(WORKING DATA begins)
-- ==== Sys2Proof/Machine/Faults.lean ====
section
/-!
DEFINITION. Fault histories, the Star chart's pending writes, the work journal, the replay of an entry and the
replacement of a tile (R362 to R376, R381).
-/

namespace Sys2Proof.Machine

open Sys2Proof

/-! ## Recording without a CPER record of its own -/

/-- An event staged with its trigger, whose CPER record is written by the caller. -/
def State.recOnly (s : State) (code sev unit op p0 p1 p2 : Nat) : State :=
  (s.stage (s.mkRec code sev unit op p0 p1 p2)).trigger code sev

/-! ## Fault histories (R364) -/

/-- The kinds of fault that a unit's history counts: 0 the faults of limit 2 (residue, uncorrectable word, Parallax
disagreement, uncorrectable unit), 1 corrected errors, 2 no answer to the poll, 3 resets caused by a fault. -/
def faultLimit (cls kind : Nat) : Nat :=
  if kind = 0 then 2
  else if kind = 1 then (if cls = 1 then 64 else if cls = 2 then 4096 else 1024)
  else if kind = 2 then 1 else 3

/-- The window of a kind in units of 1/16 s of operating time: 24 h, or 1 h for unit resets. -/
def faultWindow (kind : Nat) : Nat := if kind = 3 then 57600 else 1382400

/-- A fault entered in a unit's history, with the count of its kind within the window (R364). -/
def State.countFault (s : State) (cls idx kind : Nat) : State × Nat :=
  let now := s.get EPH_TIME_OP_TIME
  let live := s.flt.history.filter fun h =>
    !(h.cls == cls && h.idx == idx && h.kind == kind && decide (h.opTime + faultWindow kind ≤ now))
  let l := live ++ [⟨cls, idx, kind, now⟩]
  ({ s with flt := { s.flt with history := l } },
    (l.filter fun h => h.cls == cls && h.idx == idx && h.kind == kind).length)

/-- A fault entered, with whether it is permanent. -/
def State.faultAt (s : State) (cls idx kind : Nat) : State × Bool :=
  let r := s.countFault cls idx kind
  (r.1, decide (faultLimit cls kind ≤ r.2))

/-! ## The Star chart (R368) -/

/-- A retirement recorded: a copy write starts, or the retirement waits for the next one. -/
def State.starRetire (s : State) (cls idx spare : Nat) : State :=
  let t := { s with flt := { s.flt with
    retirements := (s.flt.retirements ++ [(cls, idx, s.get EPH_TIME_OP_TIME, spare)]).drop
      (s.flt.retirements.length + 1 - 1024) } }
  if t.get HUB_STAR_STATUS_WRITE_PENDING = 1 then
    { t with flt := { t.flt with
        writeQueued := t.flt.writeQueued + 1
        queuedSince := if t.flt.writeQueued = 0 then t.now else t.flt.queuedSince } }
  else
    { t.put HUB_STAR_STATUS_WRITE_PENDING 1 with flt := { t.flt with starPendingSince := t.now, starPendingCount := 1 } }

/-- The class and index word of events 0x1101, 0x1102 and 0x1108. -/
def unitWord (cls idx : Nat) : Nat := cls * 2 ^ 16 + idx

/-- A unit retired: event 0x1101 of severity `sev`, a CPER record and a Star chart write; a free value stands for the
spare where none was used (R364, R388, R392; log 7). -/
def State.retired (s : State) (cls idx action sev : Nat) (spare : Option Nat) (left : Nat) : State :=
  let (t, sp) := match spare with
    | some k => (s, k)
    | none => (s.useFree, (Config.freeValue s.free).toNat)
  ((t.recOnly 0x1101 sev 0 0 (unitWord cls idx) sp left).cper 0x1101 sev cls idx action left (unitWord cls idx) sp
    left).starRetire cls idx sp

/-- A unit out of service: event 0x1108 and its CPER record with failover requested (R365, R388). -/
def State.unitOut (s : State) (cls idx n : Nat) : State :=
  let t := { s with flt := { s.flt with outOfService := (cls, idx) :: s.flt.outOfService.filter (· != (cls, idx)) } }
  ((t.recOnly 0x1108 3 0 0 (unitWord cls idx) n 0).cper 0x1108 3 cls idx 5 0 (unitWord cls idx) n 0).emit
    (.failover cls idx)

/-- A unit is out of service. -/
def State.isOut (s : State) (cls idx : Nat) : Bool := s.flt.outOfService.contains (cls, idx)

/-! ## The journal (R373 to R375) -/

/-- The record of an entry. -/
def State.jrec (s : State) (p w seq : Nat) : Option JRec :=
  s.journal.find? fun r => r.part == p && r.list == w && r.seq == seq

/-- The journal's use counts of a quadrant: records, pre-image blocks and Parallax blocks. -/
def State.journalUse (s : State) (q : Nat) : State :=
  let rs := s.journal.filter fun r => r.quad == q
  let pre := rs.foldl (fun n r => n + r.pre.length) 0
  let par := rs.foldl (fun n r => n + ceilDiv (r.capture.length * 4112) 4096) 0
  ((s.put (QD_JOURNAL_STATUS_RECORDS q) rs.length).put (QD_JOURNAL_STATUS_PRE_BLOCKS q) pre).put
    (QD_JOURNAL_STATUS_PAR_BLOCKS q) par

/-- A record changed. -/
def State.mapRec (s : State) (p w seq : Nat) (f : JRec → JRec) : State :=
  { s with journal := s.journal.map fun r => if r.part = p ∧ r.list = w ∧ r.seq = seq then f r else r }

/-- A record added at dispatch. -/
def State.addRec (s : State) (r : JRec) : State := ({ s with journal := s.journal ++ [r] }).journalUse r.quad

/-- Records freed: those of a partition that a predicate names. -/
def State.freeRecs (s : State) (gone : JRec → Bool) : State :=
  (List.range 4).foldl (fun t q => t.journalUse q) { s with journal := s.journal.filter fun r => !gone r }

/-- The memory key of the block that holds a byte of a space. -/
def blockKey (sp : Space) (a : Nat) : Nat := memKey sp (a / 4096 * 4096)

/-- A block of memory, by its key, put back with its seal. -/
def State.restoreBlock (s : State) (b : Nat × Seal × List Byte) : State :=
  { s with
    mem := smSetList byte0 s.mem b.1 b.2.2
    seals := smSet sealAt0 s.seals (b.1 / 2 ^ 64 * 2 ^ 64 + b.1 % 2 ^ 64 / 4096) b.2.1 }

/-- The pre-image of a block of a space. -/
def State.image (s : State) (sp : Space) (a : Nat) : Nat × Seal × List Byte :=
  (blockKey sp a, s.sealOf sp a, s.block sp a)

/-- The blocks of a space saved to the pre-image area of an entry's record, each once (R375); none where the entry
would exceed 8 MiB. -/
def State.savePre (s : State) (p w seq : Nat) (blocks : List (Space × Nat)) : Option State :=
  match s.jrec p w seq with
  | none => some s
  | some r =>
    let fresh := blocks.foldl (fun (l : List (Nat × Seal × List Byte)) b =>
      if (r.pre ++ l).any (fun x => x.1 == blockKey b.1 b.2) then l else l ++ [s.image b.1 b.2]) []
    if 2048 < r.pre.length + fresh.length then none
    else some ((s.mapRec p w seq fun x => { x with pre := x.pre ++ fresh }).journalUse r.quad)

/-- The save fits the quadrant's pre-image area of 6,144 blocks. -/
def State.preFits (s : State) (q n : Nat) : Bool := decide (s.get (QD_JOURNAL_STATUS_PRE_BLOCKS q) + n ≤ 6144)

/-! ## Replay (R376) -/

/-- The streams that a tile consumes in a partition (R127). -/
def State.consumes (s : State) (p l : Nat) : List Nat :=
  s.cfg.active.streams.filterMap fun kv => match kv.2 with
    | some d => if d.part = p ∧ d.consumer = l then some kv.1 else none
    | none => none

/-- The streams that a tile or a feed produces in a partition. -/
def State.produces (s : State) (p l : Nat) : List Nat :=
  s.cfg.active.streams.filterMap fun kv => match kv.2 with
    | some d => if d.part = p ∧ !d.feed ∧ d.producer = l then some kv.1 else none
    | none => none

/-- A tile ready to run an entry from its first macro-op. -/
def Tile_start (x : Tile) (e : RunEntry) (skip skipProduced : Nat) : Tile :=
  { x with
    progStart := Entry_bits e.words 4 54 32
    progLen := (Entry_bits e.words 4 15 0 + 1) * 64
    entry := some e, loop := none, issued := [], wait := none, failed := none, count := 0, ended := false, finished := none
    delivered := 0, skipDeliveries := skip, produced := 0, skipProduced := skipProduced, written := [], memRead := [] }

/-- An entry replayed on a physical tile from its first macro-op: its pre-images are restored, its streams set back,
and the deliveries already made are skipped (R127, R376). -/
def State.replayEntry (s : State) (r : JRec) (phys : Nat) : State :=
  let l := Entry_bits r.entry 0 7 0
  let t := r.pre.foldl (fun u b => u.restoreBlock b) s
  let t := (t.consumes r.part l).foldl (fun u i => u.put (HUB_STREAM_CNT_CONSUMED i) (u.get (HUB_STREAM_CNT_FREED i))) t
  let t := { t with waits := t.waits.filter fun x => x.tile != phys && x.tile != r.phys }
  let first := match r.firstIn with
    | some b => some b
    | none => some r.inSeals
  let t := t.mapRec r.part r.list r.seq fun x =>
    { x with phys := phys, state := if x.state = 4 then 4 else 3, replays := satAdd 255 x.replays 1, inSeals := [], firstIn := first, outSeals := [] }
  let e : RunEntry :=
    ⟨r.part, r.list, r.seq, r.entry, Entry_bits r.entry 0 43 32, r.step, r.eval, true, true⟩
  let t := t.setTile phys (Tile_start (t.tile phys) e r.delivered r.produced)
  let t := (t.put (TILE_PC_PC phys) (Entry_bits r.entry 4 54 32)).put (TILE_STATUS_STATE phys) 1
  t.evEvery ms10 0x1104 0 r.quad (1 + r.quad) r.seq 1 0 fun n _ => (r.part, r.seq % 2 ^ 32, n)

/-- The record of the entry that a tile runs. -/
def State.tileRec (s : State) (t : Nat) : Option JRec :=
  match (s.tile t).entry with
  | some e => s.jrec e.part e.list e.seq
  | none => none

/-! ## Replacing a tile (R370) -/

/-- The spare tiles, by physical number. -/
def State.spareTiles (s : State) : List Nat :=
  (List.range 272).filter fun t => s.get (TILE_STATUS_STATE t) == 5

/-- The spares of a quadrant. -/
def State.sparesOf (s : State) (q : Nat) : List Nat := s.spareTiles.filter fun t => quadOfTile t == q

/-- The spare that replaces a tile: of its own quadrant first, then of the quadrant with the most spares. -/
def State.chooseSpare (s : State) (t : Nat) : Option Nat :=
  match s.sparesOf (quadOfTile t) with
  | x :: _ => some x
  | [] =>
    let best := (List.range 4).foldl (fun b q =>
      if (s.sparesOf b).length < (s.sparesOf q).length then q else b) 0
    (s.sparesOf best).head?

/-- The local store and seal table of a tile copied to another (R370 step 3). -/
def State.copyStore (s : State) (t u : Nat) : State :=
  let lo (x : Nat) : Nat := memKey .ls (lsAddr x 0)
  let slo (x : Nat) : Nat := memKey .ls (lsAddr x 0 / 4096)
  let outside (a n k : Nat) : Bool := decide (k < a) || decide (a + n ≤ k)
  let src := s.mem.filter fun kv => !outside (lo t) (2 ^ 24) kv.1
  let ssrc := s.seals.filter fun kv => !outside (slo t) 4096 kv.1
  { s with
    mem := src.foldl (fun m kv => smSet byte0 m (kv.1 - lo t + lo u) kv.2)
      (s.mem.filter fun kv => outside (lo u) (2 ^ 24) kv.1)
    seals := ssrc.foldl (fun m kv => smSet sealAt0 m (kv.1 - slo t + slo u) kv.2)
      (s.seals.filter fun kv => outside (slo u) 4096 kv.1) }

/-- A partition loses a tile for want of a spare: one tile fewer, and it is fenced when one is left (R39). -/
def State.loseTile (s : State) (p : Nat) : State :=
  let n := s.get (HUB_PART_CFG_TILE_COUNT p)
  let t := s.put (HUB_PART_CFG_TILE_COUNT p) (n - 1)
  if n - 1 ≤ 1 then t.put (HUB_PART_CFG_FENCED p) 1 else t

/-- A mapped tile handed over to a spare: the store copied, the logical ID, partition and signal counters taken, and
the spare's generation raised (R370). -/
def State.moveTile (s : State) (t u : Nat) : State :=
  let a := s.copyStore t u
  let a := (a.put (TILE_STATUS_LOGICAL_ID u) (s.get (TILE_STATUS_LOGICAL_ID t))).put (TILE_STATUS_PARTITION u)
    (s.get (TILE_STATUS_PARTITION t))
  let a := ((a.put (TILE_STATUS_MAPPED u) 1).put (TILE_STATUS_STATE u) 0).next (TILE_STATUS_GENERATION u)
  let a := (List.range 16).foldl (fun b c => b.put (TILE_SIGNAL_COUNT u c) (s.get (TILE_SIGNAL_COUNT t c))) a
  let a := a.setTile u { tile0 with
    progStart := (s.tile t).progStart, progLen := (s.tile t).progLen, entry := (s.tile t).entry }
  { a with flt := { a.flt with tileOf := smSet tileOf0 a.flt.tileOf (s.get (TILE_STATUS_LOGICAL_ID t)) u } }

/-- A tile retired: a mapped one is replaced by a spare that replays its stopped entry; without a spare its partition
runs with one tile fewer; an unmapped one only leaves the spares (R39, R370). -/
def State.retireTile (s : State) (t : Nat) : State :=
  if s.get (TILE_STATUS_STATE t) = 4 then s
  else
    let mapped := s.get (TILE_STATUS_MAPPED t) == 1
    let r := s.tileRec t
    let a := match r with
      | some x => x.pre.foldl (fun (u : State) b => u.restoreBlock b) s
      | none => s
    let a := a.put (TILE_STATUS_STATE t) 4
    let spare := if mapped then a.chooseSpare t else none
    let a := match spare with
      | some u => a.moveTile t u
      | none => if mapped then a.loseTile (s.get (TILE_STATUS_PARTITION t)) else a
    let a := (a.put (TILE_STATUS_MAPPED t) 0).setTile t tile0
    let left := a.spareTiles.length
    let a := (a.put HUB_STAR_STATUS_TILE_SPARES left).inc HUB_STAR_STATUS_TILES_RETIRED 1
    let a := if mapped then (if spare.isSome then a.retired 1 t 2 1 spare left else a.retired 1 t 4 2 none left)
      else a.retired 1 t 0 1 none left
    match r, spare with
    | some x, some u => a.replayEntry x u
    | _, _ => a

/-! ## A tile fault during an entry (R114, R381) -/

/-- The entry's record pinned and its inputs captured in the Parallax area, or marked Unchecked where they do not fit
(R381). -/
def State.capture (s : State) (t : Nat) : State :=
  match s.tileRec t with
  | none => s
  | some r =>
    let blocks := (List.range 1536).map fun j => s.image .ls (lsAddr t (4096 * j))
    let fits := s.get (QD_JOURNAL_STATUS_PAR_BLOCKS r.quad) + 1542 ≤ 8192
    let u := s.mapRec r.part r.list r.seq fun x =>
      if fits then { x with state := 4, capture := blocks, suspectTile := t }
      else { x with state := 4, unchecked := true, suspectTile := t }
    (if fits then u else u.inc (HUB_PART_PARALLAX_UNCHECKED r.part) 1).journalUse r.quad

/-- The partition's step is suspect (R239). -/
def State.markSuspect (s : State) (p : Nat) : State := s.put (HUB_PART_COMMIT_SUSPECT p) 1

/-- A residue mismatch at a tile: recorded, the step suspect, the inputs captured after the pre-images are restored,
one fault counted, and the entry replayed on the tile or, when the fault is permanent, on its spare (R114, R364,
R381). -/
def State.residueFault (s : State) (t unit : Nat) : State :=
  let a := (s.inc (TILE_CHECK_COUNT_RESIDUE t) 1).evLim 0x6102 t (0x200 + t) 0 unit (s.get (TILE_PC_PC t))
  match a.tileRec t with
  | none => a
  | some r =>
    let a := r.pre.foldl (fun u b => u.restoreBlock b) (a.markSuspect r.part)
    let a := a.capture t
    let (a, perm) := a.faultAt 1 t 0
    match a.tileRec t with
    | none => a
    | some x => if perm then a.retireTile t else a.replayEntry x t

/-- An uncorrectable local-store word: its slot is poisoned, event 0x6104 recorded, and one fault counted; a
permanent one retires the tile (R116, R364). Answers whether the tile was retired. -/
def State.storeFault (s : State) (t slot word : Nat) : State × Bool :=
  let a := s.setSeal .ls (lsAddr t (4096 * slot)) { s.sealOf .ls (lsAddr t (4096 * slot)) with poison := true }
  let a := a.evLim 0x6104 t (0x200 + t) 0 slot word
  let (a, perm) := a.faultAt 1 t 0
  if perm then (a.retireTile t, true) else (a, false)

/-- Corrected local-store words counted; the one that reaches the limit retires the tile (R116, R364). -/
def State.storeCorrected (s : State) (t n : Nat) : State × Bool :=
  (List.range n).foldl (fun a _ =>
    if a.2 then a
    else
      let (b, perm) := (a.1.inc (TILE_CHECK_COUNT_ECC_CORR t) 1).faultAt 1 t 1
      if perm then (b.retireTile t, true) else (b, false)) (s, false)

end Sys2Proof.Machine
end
(WORKING DATA ends)
#### [PROBLEM DETAILS]
From the material above, copy exactly the lines between the line holding "def State.preFits (s" and the line holding "def State.produces (s", inclusive, and only those.

#### [EXERCISE RESULT]
def State.preFits (s : State) (q n : Nat) : Bool := decide (s.get (QD_JOURNAL_STATUS_PRE_BLOCKS q) + n ≤ 6144)

/-! ## Replay (R376) -/

/-- The streams that a tile consumes in a partition (R127). -/
def State.consumes (s : State) (p l : Nat) : List Nat :=
  s.cfg.active.streams.filterMap fun kv => match kv.2 with
    | some d => if d.part = p ∧ d.consumer = l then some kv.1 else none
    | none => none

/-- The streams that a tile or a feed produces in a partition. -/
def State.produces (s : State) (p l : Nat) : List Nat :=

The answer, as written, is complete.